- Born: 10 April 1934 Savannakhet, Laos
- Died: 28 August 2024 (aged 90) Atlanta, Georgia, U.S.
- Education: College of Savannakhet
- Occupation: Politician
- Spouse: Chansouk Manibod Rasasack
- Children: 4

= Salath Rasasack =

Laotian politician (1934–2024)

Salath Rasasack (10 April 1934 – 28 August 2024) was a Laotian politician who was held as a political prisoner at a concentration camp (5 A, 5 B) in Laos for over 16 years. He was released in 1991 after Amnesty International negotiated on his behalf. He had previously served as a Senator of the Lao Government.

==Early life and political career==
Rasasack was born in Savannakhet, Laos on 10 April 1934. He had a Buddhist lineage and was a name given to shoe cleaners. Rasasack was educated at the College of Savannakhet. He continued his education in police training in Chalon-sur-Saône and Saint-Cyr-au-Mont d'Or, France. Rasasack was elected as Congressman for the Province of Saravane, Laos. Thereafter, he was elected as Minister and Senator to the Two-Party Coalition Assembly.

==Detainment==
Prior to his life as a Senator, Rasasack was a Police Commissioner for the Royal Lao Government. He disappeared in 1975 after he was summoned by the President of the Coalition Assembly for a meeting. This was the last contact Rasasack had with his family and friends. While he was in the concentration camp, Rasasack lived in fear of losing his life as other political prisoners were being systematically executed. Rasasack also suffered physical and psychological abuse by the prison officials. Many political prisoners did not live to tell their stories of abuse and torture at the hands of the communist regime.

===Release===
It was learned that Amnesty International's Japanese chapter negotiated Salath Rasasack's release from the political prison after 16 years. On November 13, 1991, Rasasack was reunited with his family, wife Chansouk Manibod Rasasack (daughter of Phagna Tha Manibod-former Chief Justice for the Kingdom of Laos, former Mayor and Governor of Laos), sons, Salysanh Rasasack(deceased), Souksanh Rasasack, Sacksith Rasasack and daughter, Dr. Soukhy Rasasack Clark,Ph.D. Clark (former Miss Lao Sport of Memphis) was approximately 4 years old when her father was taken to a political concentration camp. The majority of the Rasasacks currently reside in Memphis, Tennessee. The day Salath Rasasack arrived at the Memphis International Airport, over 150 people arrived to meet and welcome Rasasack to a life of freedom. Upon his arrival, Rasasack brought along a prison blanket. When asked by the reporters as to the significance of the blanket, Rasasack, shared that it had been his security blanket for over 16 years.
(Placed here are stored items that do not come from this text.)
-- ==== Sys2Proof/Machine/Check.lean ====
section
/-! DEFINITION. The cyclic redundancy checks of the spec, and what a check value unit does with an item that passes its
snoop point (R426 to R428). -/

namespace Sys2Proof.Machine

/-- One step of a reflected CRC over a byte's bits. -/
def crcReflBits (poly : Nat) : Nat → Nat → Nat
  | 0, c => c
  | n + 1, c => crcReflBits poly n (if c % 2 = 1 then (c / 2) ^^^ poly else c / 2)

/-- A reflected 32-bit CRC from an initial value, no final XOR. -/
def crcRefl (poly init : Nat) (p : Bytes) : Nat := p.foldl (fun c b => crcReflBits poly 8 (c ^^^ b.toNat)) init

/-- CRC-32C of RFC 3720: initial value and final XOR all ones (R372). -/
def crc32c (p : Bytes) : Nat := crcRefl 0x82F63B78 0xFFFFFFFF p ^^^ 0xFFFFFFFF

/-- CRC-32 of IEEE 802.3 (R272). -/
def crc32 (p : Bytes) : Nat := crcRefl 0xEDB88320 0xFFFFFFFF p ^^^ 0xFFFFFFFF

/-- Steps of a CRC computed most significant bit first. -/
def crcMsbBits (w poly : Nat) : Nat → Nat → Nat
  | 0, c => c
  | n + 1, c => crcMsbBits w poly n (if c.testBit (w - 1) then ((c * 2) % 2 ^ w) ^^^ poly else (c * 2) % 2 ^ w)

/-- A CRC of `w` bits, most significant bit first, from an initial value, no final XOR. -/
def crcMsb (w poly init : Nat) (p : Bytes) : Nat := p.foldl (fun c b => crcMsbBits w poly 8 (c ^^^ (b.toNat * 2 ^ (w - 8)))) init

/-- CRC-64 of R378. -/
def crc64 (p : Bytes) : Nat := crcMsb 64 0x42F0E1EBA9EA3693 (2 ^ 64 - 1) p ^^^ (2 ^ 64 - 1)

/-! ### Check value units -/

def State.cvuU (s : State) (u : Nat) : CvuUnit := tget {} s.cvu u
def State.setCvuU (s : State) (u : Nat) (v : CvuUnit) : State := { s with cvu := tset {} s.cvu u v }

/-- Width of the CRC of each POLY (R427). -/
def cvuWidth (poly : Nat) : Nat := if poly < 2 then 32 else if poly = 2 then 16 else 8

/-- The initial value: the XOR of the fields of the key. -/
def cvuInit (w key : Nat) : Nat := (List.range (64 / w)).foldl (fun a i => a ^^^ (key / 2 ^ (w * i) % 2 ^ w)) 0

/-- The CRC of one item under a key. -/
def cvuCrc (poly key : Nat) (p : Bytes) : Nat :=
  let i := cvuInit (cvuWidth poly) key
  if poly = 0 then crcRefl 0x82F63B78 i p else if poly = 1 then crcRefl 0xEDB88320 i p
  else if poly = 2 then crcMsb 16 0x1021 i p else crcMsb 8 0x07 i p

/-- The points whose items the model carries: all but the lines that pass a Central Store port or a DRAM channel. What those two kinds sum comes with the
close of a window (log entry 28). -/
def cvuCarried (u : Nat) : Bool := !((832 ≤ u && u < 880) || (928 ≤ u && u < 952))

/-- A point that has an address key: one whose item lies in a memory of R410 or of the host (DEDUCED: log entry 29). -/
def cvuAddrKey (u : Nat) : Bool :=
  (384 ≤ u && u < 576) || (832 ≤ u && u < 880) || (896 ≤ u && u < 912) || (920 ≤ u && u < 1024)

/-- The whole millisecond of the tick (R429). -/
def State.tickMs (s : State) : Nat := s.rd Reg.SPD_TICK_US / 1000

/-- Units whose windows close each millisecond (R426): all but those of video flows, and those of pictures. -/
def State.cvuMs (s : State) (u : Nat) : Bool :=
  if u < 384 then (match tget none s.inp.flows u with | some x => x.kind ≠ 0 | none => false)
  else !(u < 576 || 960 ≤ u)

/-- A window mismatches when compare is on (R428). -/
def cvuWrong (mode result expect : Nat) : Bool :=
  if mode < 2 then decide (result ≠ expect) else if mode = 2 then decide (result < expect) else false

/-- Settings that wait take effect with the new window (R431). -/
def State.cvuApply (s : State) (u : Nat) : State :=
  match (s.cvuU u).pend with
  | none => s
  | some (m, poly, e, c) =>
    let s := ((s.wr Reg.CVU_UNITVIEW_MODE m u).wr Reg.CVU_UNITVIEW_POLY poly u).wr Reg.CVU_EXPECTVIEW_EXPECT e u
    ((s.wr Reg.CVU_UNITVIEW_COMPARE c u).wr Reg.CVU_UNITVIEW_PENDING 0 u).setCvuU u { s.cvuU u with pend := none }

/-- The unit's window ends (R429): its result and compare stand under the settings that held, and the next one opens with those that wait. -/
def State.cvuEnd (s : State) (u : Nat) (sum : Nat := 0) : State :=
  let x := s.cvuU u
  let mode := s.rd Reg.CVU_UNITVIEW_MODE u
  let result := if mode = 3 then 0 else (x.acc + sum) % 2 ^ 32
  let wrong := s.rd Reg.CVU_UNITVIEW_COMPARE u = 1 && cvuWrong mode result (s.rd Reg.CVU_EXPECTVIEW_EXPECT u)
  (s.setCvuU u { x with acc := 0, ords := [], ms := s.tickMs, shut := x.shut ++ [(result, wrong)] }).cvuApply u

/-- A window of a millisecond is over. -/
def State.cvuDue (s : State) (u : Nat) : Bool := s.cvuMs u && decide ((s.cvuU u).ms < s.tickMs)

/-- Such a window ends before anything else passes. -/
def State.cvuTurn (s : State) (u : Nat) : State := if s.cvuDue u then s.cvuEnd u else s

/-- `n` items pass whose bytes, or whose order among those of one sequence key, the spec does not give: what they fold is a free value, and the alive
counter counts them (log entry 28). -/
def State.cvuOpaque (s : State) (u n : Nat) : State :=
  let s := s.cvuTurn u
  let mode := s.rd Reg.CVU_UNITVIEW_MODE u
  let x := s.cvuU u
  if mode = 3 ∨ n = 0 then s
  else if mode = 2 then s.setCvuU u { x with acc := (x.acc + n) % 2 ^ 32 }
  else (let (v, s) := s.free; s.setCvuU u { x with acc := (x.acc + v) % 2 ^ 32 })

/-- An item passes a unit's point. A unit that folds addresses at an item whose address the spec does not give folds a free
key. -/
def State.cvuItem (s : State) (u : Nat) (p : Bytes) (addr seq : Option Nat) : State :=
  let s := s.cvuTurn u
  let mode := s.rd Reg.CVU_UNITVIEW_MODE u
  let poly := s.rd Reg.CVU_UNITVIEW_POLY u
  let x := s.cvuU u
  let add (x : CvuUnit) (v : Nat) : CvuUnit := { x with acc := (x.acc + v) % 2 ^ 32 }
  if mode = 3 then s
  else if mode = 2 then s.setCvuU u (add x 1)
  else if mode = 1 then
    let k := seq.getD 0 % 2 ^ 48
    let n := tget 0 x.ords k
    s.setCvuU u { add x (cvuCrc poly (k + n % 65536 * 2 ^ 48) p) with ords := tset 0 x.ords k (n + 1) }
  else match addr with
    | some a => s.setCvuU u (add x (cvuCrc poly (a % 2 ^ 40) p))
    | none => (let (k, s) := s.free; s.setCvuU u (add x (cvuCrc poly (k % 2 ^ 40) p)))

/-- The 64 bytes of the line at an internal address. -/
def State.lineBytes (s : State) (a : Nat) : Bytes := (List.range 64).map fun k => s.byte (64 * (a / 64) + k)

/-- Lines at internal addresses pass a unit's point as they now stand. Their order is not the spec's, so sequence folding takes a free value (log entry 28). -/
def State.cvuLines (s : State) (u : Nat) (lines : List Nat) : State :=
  if s.rd Reg.CVU_UNITVIEW_MODE u = 0 then lines.foldl (fun s a => s.cvuItem u (s.lineBytes a) (some a) none) s
  else s.cvuOpaque u lines.length

end Sys2Proof.Machine
end

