-- ==== Sys2Proof/Machine/Descs.lean ====
section
/-! DEFINITION. The descriptor table of the reference pool in DRAM (R99, R103): the parts of a frame buffer, a descriptor's 64 bytes, and the write of
a descriptor that keeps the table in step with the pool. -/

namespace Sys2Proof.Machine

/-- The sizes of a frame buffer's parts (R103): luma units, chroma units, size table. -/
def Chan.bufParts (c : Chan) : Nat × Nat × Nat :=
  let w := width c.raster
  let h := height c.raster
  let lu := cdiv w 64 * cdiv h 8
  let cu := cdiv (w / 2 * 2) 64 * cdiv (if c.coding.chroma = 1 then h else h / 2) 8
  (lu * rawLines c.coding * 64, cu * rawLines c.coding * 64, cdiv ((lu + cu) * 2) 64 * 64)

/-- The 64 bytes of a descriptor (R99). -/
def State.descBytes (s : State) (d : Nat) : Bytes :=
  let r := s.ref d
  if r.owner = 255 then toLe 1 0 ++ toLe 1 255 ++ toLe 8 0 ++ toLe 8 0 ++ toLe 46 0 else
  let (lu, cu, tb) := (s.chan r.owner).bufParts
  let fl := bit r.const + 2 * bit r.mf + 4 * bit r.cRead + 8 * bit r.cWrite
  let a := r.addr % 2 ^ 40
  toLe 1 r.mark ++ toLe 1 r.owner ++ toLe 2 fl ++ toLe 2 r.poc ++ toLe 2 0 ++ toLe 8 r.frame ++ toLe 8 a ++
    toLe 8 (a + lu) ++ toLe 8 (a + lu + cu) ++ toLe 8 (a + lu + cu + tb) ++ toLe 4 r.granules ++ toLe 12 0

/-- Where descriptor `d` stands in DRAM. -/
def State.descAddr (s : State) (d : Nat) : Nat := s.rd Reg.REF_DESCBASE_ADDR + 64 * d

/-- Write the table's copy of a descriptor. -/
def State.descWrite (s : State) (d : Nat) : State := s.putBytes (s.descAddr d) (s.descBytes d)

/-- Change a descriptor: the pool on chip, and its copy in the table. -/
def State.putRef (s : State) (d : Nat) (v : Ref) : State := (s.setRef d v).descWrite d

end Sys2Proof.Machine
end

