/-- The first of a list of checks that fails. -/
def firstBad : List (Bool × Ref4) → Option Ref4
  | [] => none
  | (bad, r) :: rest => if bad then some r else firstBad rest

/-- Whether `n` parameter bytes from `o` hold a bit. -/
def nz (p : Bytes) (o n : Nat) : Bool := decide (fld p o n ≠ 0)

/-- A time in TIME form (R237). -/
def timeForm (ns : Nat) : Nat := 2 ^ 62 + ns % 2 ^ 62

/-! ### Posting (R234, R240 to R243) -/

/-- A commit's point has already passed: its row has been released (R220). -/
def Chan.passed (c : Chan) (frame row : Nat) : Bool := rowLt (frame, row) (c.nextFrame, c.nextRow)

/-- The class of the block whose bank a commit loads (R209, R213): composition, the packer and shapers, or the encoder. -/
def CommitK.cls : CommitK → Nat
  | .layerSet .. => 1 | .layerBind .. => 1 | .layerFlip .. => 1 | .layerDirty .. => 1 | .coef .. => 1
  | .route .. => 2 | .unroute .. => 2 | .shaper .. => 2 | .window .. => 2 | .audPort .. => 2
  | _ => 0

/-- The tick at which a commit applies: the release of the row it precedes, or its point in time (R209, R212, R220). -/
def State.commitTick (s : State) (c : Commit) : Nat :=
  cdiv (if c.ch < 64 ∧ c.kind ≠ .start then c.ns + (s.chan c.ch).tRow else c.ns) 1000

/-- The COMMIT task of a commit, in the lowest free descriptor of the general pool, with the release of its row as its deadline (R206, R209). Descriptor 0,
which is of a slab, stands for none. -/
def State.commitTask (s : State) (c : Commit) : Nat × State :=
  match s.genNext with
  | none => (0, s)
  | some d =>
    let t := s.commitTick c
    (d, s.putTask d { newTask kCommit with cls := c.kind.cls, flow := if c.ch < 64 then 0x100 + c.ch else 0x140, ch := c.ch, fseq := c.fseq, row := c.row, frame := c.frame,
                                           release := t, deadline := some (1000 * t) })

/-- A commit applies: it is recorded in the log, and its descriptor returns (R208, R225). -/
def State.commitDone (s : State) (c : Commit) : State :=
  let s := if c.desc = 0 then s.traceDev 6 c.ch c.frame c.row 0 else s.trace 6 c.desc 0
  let f := if c.ch < 64 then 0x100 + c.ch else 0x140
  let s := s.setFlow f { s.flow f with oldest := max (s.flow f).oldest (c.fseq + 1) }
  if c.desc = 0 then s else
  let cl := (s.task c.desc).cls
  (s.incWrap Reg.SPD_DISPCNT_COUNT 1 0 cl).freeTask c.desc

/-- Discard the commits of a channel: their descriptors return (R242). -/
def State.dropCommits (s : State) (n : Nat) : State :=
  let c := s.chan n
  (c.commits.foldl (fun s x => if x.desc = 0 then s else s.freeTask x.desc) s).setChan n { c with commits := [] }

/-- Hand a commit to the Spindle (R220, R242): a late one is moved to the channel's next row release, with
EV_SPD_COMMIT_LATE. A commit of a channel that has entered CH_FAULTED is discarded. -/
def State.handCommit (s : State) (c : Commit) : State :=
  if c.ch < 64 ∧ s.chSt c.ch = 6 then s else
  let (d, s) := s.commitTask c
  let c := { c with desc := d }
  if c.ch = 255 then { s with spd := { s.spd with devCommits := s.spd.devCommits ++ [c] } } else
  let k := s.chan c.ch
  if c.kind ≠ .start ∧ k.passed c.frame c.row then
    (s.setChan c.ch { k with commits := k.commits ++ [{ c with frame := k.nextFrame, row := k.nextRow, late := true }] }).ev (evSpd 10)
  else s.setChan c.ch { k with commits := k.commits ++ [c] }

/-- The 32 bytes of a reply or completion entry (R240). -/
def entryBytes (tag status st fl detail hd op r0 r1 : Nat) : Bytes :=
  toLe 2 tag ++ toLe 2 status ++ toLe 1 st ++ toLe 1 fl ++ toLe 2 detail ++ toLe 2 hd ++ toLe 2 op ++ toLe 4 0 ++ toLe 8 r0 ++ toLe 8 r1

/-- Write one entry to a completion ring, signal it, and hand its commits on (R240 to R242). The ring that it fills
parks its queue (R234). A reserved opcode is not echoed (R15); that OPCODE then holds 0 is a DESIGN CHOICE (log entry 100). -/
def State.postEntry (s : State) (q : Nat) (r : Rply) : State :=
  let at_ := s.slotAddr q
  let (ph, s) := s.ringSlot q
  let st := if r.channel < 64 then s.chSt r.channel else s.dev
  let fl := ph + 2 * bit r.compl + 4 * bit r.halted + 8 * bit r.unmirrored
  let op := if (opDef r.opcode).isSome then r.opcode else 0
  let hd := s.rd Reg.HIF_QSTAT_HEAD 0 q
  let s := s.cvuItem 956 (entryBytes r.tag r.status st fl r.detail hd op r.r0 r.r1) (some at_) none
  let s := s.emit (.reply q r.tag r.status st fl r.detail hd op r.r0 r.r1)
  let u := s.que q
  let s := if r.final then s.setQue q { u with openPos := u.openPos.erase r.pos } else s
  let s := s.signal q (r.notify || r.halted)
  let s := if s.ringRoom q || s.rd Reg.HIF_QSTAT_CQFULL 0 q = 1 then s
    else (s.wr Reg.HIF_QSTAT_CQFULL 1 0 q).ev (evHif 6)
  r.commits.foldl State.handCommit s

/-- Post waiting entries, oldest first, while the ring has room, the oldest is not held, and the pool has the descriptors of its commits: a queue whose command finds
none stays unanswered (R222). -/
def postFuel : Nat → Nat → State → State
  | 0, _, s => s
  | n + 1, q, s =>
    match (s.que q).replies with
    | [] => s
    | r :: rest =>
      if r.hold ≠ .none ∨ !s.ringRoom q then s
      else if s.genCount < r.commits.length then s.stallBegin
      else postFuel n q ((s.setQue q { s.que q with replies := rest }).postEntry q r)

def State.post (s : State) (q : Nat) : State := postFuel ((s.que q).replies.length + 1) q s

/-- The reply delay of R496 in ns. -/
def State.replyDelay (s : State) (q : Nat) : Nat :=
  if s.rd Reg.TST_LOCKSTAT_OPEN = 1 ∧ s.rd Reg.TST_CPLDELAY_QID = q then s.rd Reg.TST_CPLDELAY_US * 1000 else 0

/-- A reply or completion is ready: it waits behind earlier ones, for its mirror, or for the reply delay. The reply of a
command whose queue is gone is discarded (R459); AQ and EQ when stopped keep their rings (R257). -/
def State.reply (s : State) (q : Nat) (r : Rply) : State :=
  if s.rd Reg.HIF_QSTAT_ENABLED 0 q = 0 ∧ (s.que q).cqlog2 = 0 then r.commits.foldl State.handCommit s else
  let d := s.replyDelay q
  let r := if d > 0 ∧ r.hold = .none then { r with hold := .until (s.ns + d) } else r
  let u := s.que q
  (s.setQue q { u with replies := u.replies ++ [r] }).post q

/-- A queue halts (R246). -/
def State.halt (s : State) (q : Nat) : State := (s.wr Reg.HIF_QSTAT_HALTED 1 0 q).ev (evHif 5)

/-- Post the completions of a queue, in submission order (R241). A completion that is not ST_OK halts a queue whose
command carried STOP_ON_ERROR (R246). -/
def completeFuel : Nat → Nat → State → State
  | 0, _, s => s
  | n + 1, q, s =>
    let u := s.que q
    match u.outst with
    | [] => s
    | o :: rest =>
      match o.done with
      | none => s
      | some (st, det, r0, r1) =>
        let h := st ≠ stOk ∧ o.flags % 2 = 1 ∧ q ≠ 1
        let s := s.setQue q { u with outst := rest, stopWait := if u.stopWait = some o.pos then none else u.stopWait }
        let s := if h then s.halt q else s
        completeFuel n q (s.reply q { pos := o.pos, tag := o.tag, opcode := o.opcode, channel := o.channel, status := st, detail := det, r0 := r0, r1 := r1, compl := true, halted := h, notify := o.flags.testBit 2, unmirrored := false, final := true, hold := .none, commits := [] })

/-- The work behind an accepted command ends. A key names its queue in its low 7 bits; key 0 is nobody's. -/
def State.complete (s : State) (key status : Nat) (detail r0 r1 : Nat := 0) : State :=
  if key = 0 then s else
  let q := key % 128
  let u := s.que q
  let s := s.setQue q { u with outst := u.outst.map fun o => if o.key = key ∧ o.done = none then { o with done := some (status, detail, r0, r1) } else o }
  completeFuel (u.outst.length + 1) q s

/-! ### Checks 1 to 5 (R244) -/

/-- Whether a queue accepts an opcode (R250). -/
def opAccepted (d : OpDef) (op q : Nat) : Bool :=
  if q = 1 then d.kind = 3 || op = 0
  else if d.kind = 3 then false
  else if d.kind = 1 then q = 0
  else true

/-- Header check of the effective point (R237). -/
def pointBad (s : State) (d : OpDef) (q ch eff : Nat) : Bool :=
  let form := eff / 2 ^ 62
  let v := eff % 2 ^ 62
  form = 3 || (form = 0 && v ≠ 0) || (form = 2 && v / 2 ^ 58 ≠ 0) ||
    (d.point && form = 2 && (d.kind ≠ 0 || q = 1 || s.chSt ch ≠ 3 || (v / 2 ^ 46) % 4096 ≥ (s.chan ch).rows))

/-- The start and stop commits of a channel not yet in effect, oldest first: handed over, or on replies still held. -/
def State.pendKinds (s : State) (n : Nat) : List CommitK :=
  ((s.chan n).commits ++ (s.hif.ques.flatMap fun e => e.2.replies.flatMap fun r => r.commits.filter fun c => c.ch = n)).map (·.kind)

/-- The projected state (R245). -/
def State.projSt (s : State) (n : Nat) : Nat :=
  (s.pendKinds n).foldl (fun st k => match k with | .start => 3 | .stop => 4 | _ => st) (s.chSt n)

/-- Checks 1 to 5 of R244. `mirror` leaves out checks 1 and 3 (R375). -/
def preCheck (s : State) (mirror : Bool) (op q flags ch plen eff : Nat) (zero : Bool) (p : Bytes) : Option Ref4 :=
  match opDef op with
  | none => some { status := stUnsupported, detail := 1 }
  | some d =>
    firstBad [
      (!mirror && !opAccepted d op q, { status := stUnsupported, detail := 1 }),
      (!zero || flags / 8 ≠ 0, { status := stBadParam, detail := 1 }),
      (d.kind = 0 && ch > 63, { status := stBadParam, detail := 4 }),
      (d.kind = 0 && q ≥ 2 && ch + 2 ≠ q, { status := stBadParam, detail := 3 }),
      ((d.kind = 1 || d.kind = 3) && ch ≠ 255, { status := stBadParam, detail := 4 }),
      (plen ≠ d.plen, { status := stBadParam, detail := 5 }),
      (!mirror && pointBad s d q ch eff, { status := stBadParam, detail := 2 }),
      (!mirror && opMirrored op && s.role ≥ 2, { status := stStandby, detail := 0 }),
      (([0x0811, 0x0810, 0x0701].contains op || (op = 0x0006 && fld p 1 1 = 0)) && s.rd Reg.PCR_LCSTAT_ON_AIR_LOCK = 1,
        { status := stLocked, detail := 1 }),
      (op = 0x0F02 && s.rd Reg.CMP_CMPSTAT_ANY_EM = 1, { status := stLocked, detail := 3 }),
      (s.dev = 2 && !([0, 9, 10].contains (op / 256)) && !([0x0110, 0x010D, 0x0101, 0x0703, 0x0603, 0x0812].contains op),
        { status := stWrongState, detail := 0x8000 + 2 * 256 }),
      (op = 0x0A02 && s.dev ≠ 3, { status := stWrongState, detail := 0x8000 + s.dev * 256 }),
      (d.kind = 0 && !d.states.testBit (s.projSt ch), { status := stWrongState, detail := s.projSt ch })]

/-! ### Interpretation (R238, R239, R244) -/

/-- What a meaning is told: queue, channel, completion key, time of interpretation, resolved point, effective row, and
whether the effect waits for that row (the channel runs, or a stop follows a start). -/
structure Ctx where
  q     : Nat
  ch    : Nat
  key   : Nat
  tag   : Nat
  ti    : Nat
  ns    : Nat
  frame : Nat
  row   : Nat
  rowed : Bool
deriving DecidableEq, Repr

/-- What a meaning answers. -/
inductive Ans where
  /-- A final reply, with the commits that its posting hands on. -/
  | final (status detail r0 r1 : Nat) (commits : List Commit)
  /-- ST_ACCEPTED, or ST_DEFERRED; the completion follows under the key. -/
  | later (deferred : Bool)
  /-- ST_ACCEPTED, and the completion at once. -/
  | accDone (status detail r0 r1 : Nat)
  /-- The reply waits for a barrier (R248): its tails. -/
  | barrier (mask timeout : Nat)
  /-- No descriptor is free: the queue is parked (R222). -/
  | stall
deriving DecidableEq, Repr

/-- A refusal as an answer. -/
def Ref4.ans (r : Ref4) : Ans := .final r.status r.detail r.r0 r.r1 []

/-- ST_OK with result words and nothing pending. -/
def ok2 (r0 r1 : Nat) : Ans := .final stOk 0 r0 r1 []

/-- A commit of this command. -/
def Ctx.commit (c : Ctx) (k : CommitK) : Commit := { ch := c.ch, frame := c.frame, row := c.row, ns := c.ns, fseq := 0, kind := k }

/-- The resolved point in ns (R238). -/
def State.resolveNs (s : State) (ch eff : Nat) : Nat :=
  let v := eff % 2 ^ 62
  let least := s.ns + s.leadM
  if eff / 2 ^ 62 = 0 then least
  else if eff / 2 ^ 62 = 1 then (if s.leadM > 0 then max v least else v)
  else s.refNs ch (v % 2 ^ 46) (v / 2 ^ 46 % 4096)

/-- Resolve a command's point and raise its row over the queue's last one on the channel (R238, R239). On a channel that does not run a command applies at once, save a
start. A mirror comes with its point resolved (R375). -/
def State.resolve (s : State) (op q ch key tag eff : Nat) (mirror : Bool := false) : Ctx :=
  match opDef op with
  | none => { q, ch, key, tag, ti := s.ns, ns := s.ns, frame := 0, row := 0, rowed := false }
  | some d =>
    if !d.point then { q, ch, key, tag, ti := s.ns, ns := s.ns, frame := 0, row := 0, rowed := false } else
    let ns := if mirror && eff / 2 ^ 62 = 1 then eff % 2 ^ 62 else s.resolveNs ch eff
    if d.kind ≠ 0 then { q, ch, key, tag, ti := s.ns, ns, frame := 0, row := 0, rowed := false }
    else if !(s.chSt ch = 3 || (op = 0x010C && s.projSt ch = 3)) then
      { q, ch, key, tag, ti := s.ns, ns := if op = 0x010B ∨ mirror then ns else s.ns, frame := 0, row := 0, rowed := false }
    else
      let r := if eff / 2 ^ 62 = 2 then (eff % 2 ^ 46, eff / 2 ^ 46 % 4096) else s.rowAt ch ns
      match tget (0, 0) (s.que q).raised ch with
      | last => if rowLt r last then { q, ch, key, tag, ti := s.ns, ns := s.refNs ch last.1 last.2, frame := last.1, row := last.2, rowed := true }
                else { q, ch, key, tag, ti := s.ns, ns, frame := r.1, row := r.2, rowed := true }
Rasasack died from cholangiocarcinoma at his home in Atlanta, Georgia, on 28 August 2024, at the age of 90.

==Sources==
- Thomas, William (November 11, 1991)"Years of anxiety merge into a day of joy as family awaits ex-Laotian Prisoner", Retrieved, February 13, 2014. The Commercial Appeal, Memphis, TN.
- Keeter, Terry (November 12, 1991)"Family's joy put on hold as Laotian misses flight", Retrieved, February 13, 2014. The Commercial Appeal, Memphis, TN.
- Thomas, William (November 13, 1991)"Laotian greeted by friends, freedom", Retrieved, February 13, 2014. The Commercial Appeal, Memphis, TN.